Detecting the termination of daemons

What would happen if you've created some processes that subsequently made themselves daemons (i.e. called procmgr_daemon())? As we mentioned above, the wait*() functions and sigwaitinfo() won't help.

For these you can give the kernel an event, such as one containing a pulse, and have the kernel deliver that pulse to you whenever a daemon terminates.
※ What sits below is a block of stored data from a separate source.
/-- With a tick of RG1 of an instant of its own, and with STOP and START between, both ticks emit (R42); a tick of an
earlier instant at which the channel has emitted does not, taken after one of a later instant (R61). -/
theorem test_ticks_apart :
    let t := after (.tickDelivery 0 1) (after (.tickDelivery 0 0) { twoTicks with deliveries := [⟨0, 0, 1, 2⟩, ⟨1, 0, 4, 1⟩] })
    let stopped := after (.stopImmediate 2 (.fields ⟨1, 0⟩)) (after (.tickDelivery 0 0)
      (twoTicks.modChannel 0 (fun ch => { ch with queue := ch.queue ++ [{ entry 7 with generator := some 1 }] })))
    let u := after (.tickDelivery 0 1) (after (.start 1 ⟨.fields 1, []⟩) stopped)
    let late := twoTicks.modChannel 0 (fun ch => { ch with queue := setHead (fun e => { e with cursor := 1 }) ch.queue })
    let v := after (.tickDelivery 0 1) (after (.tickDelivery 0 0) (after (.tickDelivery 0 0)
      { late with deliveries := [⟨0, 0, 1, 1⟩, ⟨0, 0, 2, 2⟩, ⟨1, 0, 4, 1⟩] }))
    (v.channel 0).counter = 2 ∧ (v.channel 0).activeGen = 1 ∧ (v.channel 0).emittedAt = [2, 1] ∧
    (t.channel 0).counter = 2 ∧ (t.channel 0).output = 1000 ∧ (u.channel 0).counter = 1 ∧ (u.channel 0).output = 1000 := by
  decide +kernel

/-- The same tick with the head released: ENTRY_DONE, the reference released, CH0 DRAINED holding 3000. -/
theorem test_delivery_completes :
    let t := after (.tickDelivery 0 0) (playing7 2 true)
    (t.channel 0).output = 3000 ∧ (t.channel 0).state = .drained ∧ (t.segment? 7).map (fun g => g.refs) = some 0 ∧
      told t = [(.entryDone, .channel 0), (.drained, .channel 0)] ∧
      t.notices.records.map (fun r => r.detail) = [[7, 1, 0], [1, 0, 0, 0]] := by decide +kernel

/-! ### Generator and trigger requests (worked examples of spec 03 and 04) -/

/-- SET_RATE RG1, divider 240, RUNNING, tick count 1. -/
theorem test_set_rate :
    let t := after (.setRate 1 (.fields ⟨1, 240⟩))
      (ready.setGenerator 1 { divider := 480, running := true, elapsed := 360, ticks := 1, tickedAt := 0 })
    t.generator 1 = { divider := 240, running := true, elapsed := 0, ticks := 1, tickedAt := 0 } ∧
      answer t = some (.ok, [1, 240, 0, 0, 0, 1, 1, 0, 0, 0]) := by decide +kernel

/-- RUN_RATES (RG0, RG1): both started, none already running. -/
theorem test_run_rates :
    let t := after (.runRates 1 (.fields 3)) ready
    (t.generator 0).running = true ∧ (t.generator 1).running = true ∧ (t.generator 2).running = false ∧
      answer t = some (.ok, [3, 0]) := by decide +kernel

/-- HALT_RATES (RG0, RG1): halted both, counts 5 and 3. -/
theorem test_halt_rates : answer (after (.haltRates 1 (.fields 3)) ((ready.setGenerator 0
    { Generator.reset with running := true, ticks := 5 }).setGenerator 1 { Generator.reset with running := true, ticks := 3 })) =
    some (.ok, [3, 5, 0, 0, 0, 3, 0, 0, 0]) := by decide +kernel

/-- GET_RATES after a reset: divider 24,000 (5DC0h), HALTED, no tick, no listener, four times. -/
theorem test_get_rates : answer (after (.getRates 1 (.fields ())) ready) =
    some (.ok, (List.replicate 4 [0xC0, 0x5D, 0, 0, 0, 0, 0, 0, 0, 0, 0]).flatten) := by decide +kernel

/-- SET_INPUTS divider 240, confirm count 8. -/
theorem test_set_inputs :
    let t := after (.setInputs 1 (.fields ⟨240, 8⟩)) ready
    t.trig.confirm = 8 ∧ answer t = some (.ok, [240, 0, 8, 0]) := by decide +kernel

/-- DEFINE_TRIGGER T2, MATCH on IN0 high and IN1 low, while the levels match: matched yes, no occurrence. -/
theorem test_define :
    let t := after (.defineTrigger 1 (.fields ⟨2, 2, 3, 1, 2, 1, 0⟩))
      { ready with trig := { TriggerUnit.reset with sampled := true, confirmed := 1 } }
    (t.trigger 2).matched = true ∧ (t.trigger 2).fires = 0 ∧ answer t = some (.ok, [2, 3, 1, 2, 1, 0, 1, 0, 0, 0, 0]) := by
  decide +kernel

/-- Sample 12 of spec 04 confirms the rise, and T5 fires. -/
theorem test_sample_fires :
    let t := after (.sample 0x10 []) (busy (counting 1))
    t.trig.confirmed = 0x10 ∧ t.trig.runs[4] = 0 ∧ (t.trigger 5).count = 0 ∧ (t.trigger 5).fires = 1 ∧
      told t = [(.triggerFired, .trigger 5)] ∧ t.notices.records.map (fun r => r.detail) = [[0x10, 1, 0, 0, 0]] := by decide +kernel

/-- Sample 11: run count 1, not confirmed. -/
theorem test_sample_waits :
    let t := after (.sample 0x10 []) (counting 0)
    t.trig.confirmed = 0 ∧ t.trig.runs[4] = 1 ∧ (t.trigger 5).count = 2 := by decide +kernel

/-- FIRE T5 leaves the occurrence count and starts the WAITING CH3. -/
theorem test_fire :
    let t := after (.fire 1 (.fields 5)) (busy { (holding [seg 8 .ready 2 2 [0] 1]).setChannel 3
      (player .waiting [{ entry 8 with start := .onTrigger 5 }]) with trig := (counting 0).trig })
    (t.channel 3).state = .playing ∧ (t.trigger 5).count = 2 ∧ t.table.line = [.reply 1 0x42 .ok [1, 0, 0, 0, 0]] := by decide +kernel

/-- GET_TRIGGER of T5: CHANGE, mask, pattern, RISE, prescale, notify, count 2, matched, fires, captured, waiting, until. -/
theorem test_get_trigger : answer (after (.getTrigger 1 (.fields 5)) (counting 0)) =
    some (.ok, [1, 0x10, 0, 0, 3, 1, 2, 0, 0, 0, 0, 0, 0, 0, 0]) := by decide +kernel

/-- GET_INPUTS after a reset: divider 240, confirm count 2, not sampled. -/
theorem test_get_inputs : answer (after (.getInputs 1 (.fields ())) ready) =
    some (.ok, [240, 0, 2, 0] ++ List.replicate 24 0 ++ List.replicate 8 0) := by decide +kernel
This request for notification is done by calling procmgr_event_notify() with PROCMGR_EVENT_DAEMON_DEATH in flags.

See the documentation for procmgr_event_notify() for an example that uses this function.

Detecting client termination

The last scenario is where a server process wants to be notified of any clients that terminate so that it can clean up any resources that it had set aside for them.

This is very easy to do if the server process is written as a resource manager, because the resource manager's io_close_dup() and io_close_ocb() handlers, as well as the ocb_free() function, will be called if a client is terminated for any reason.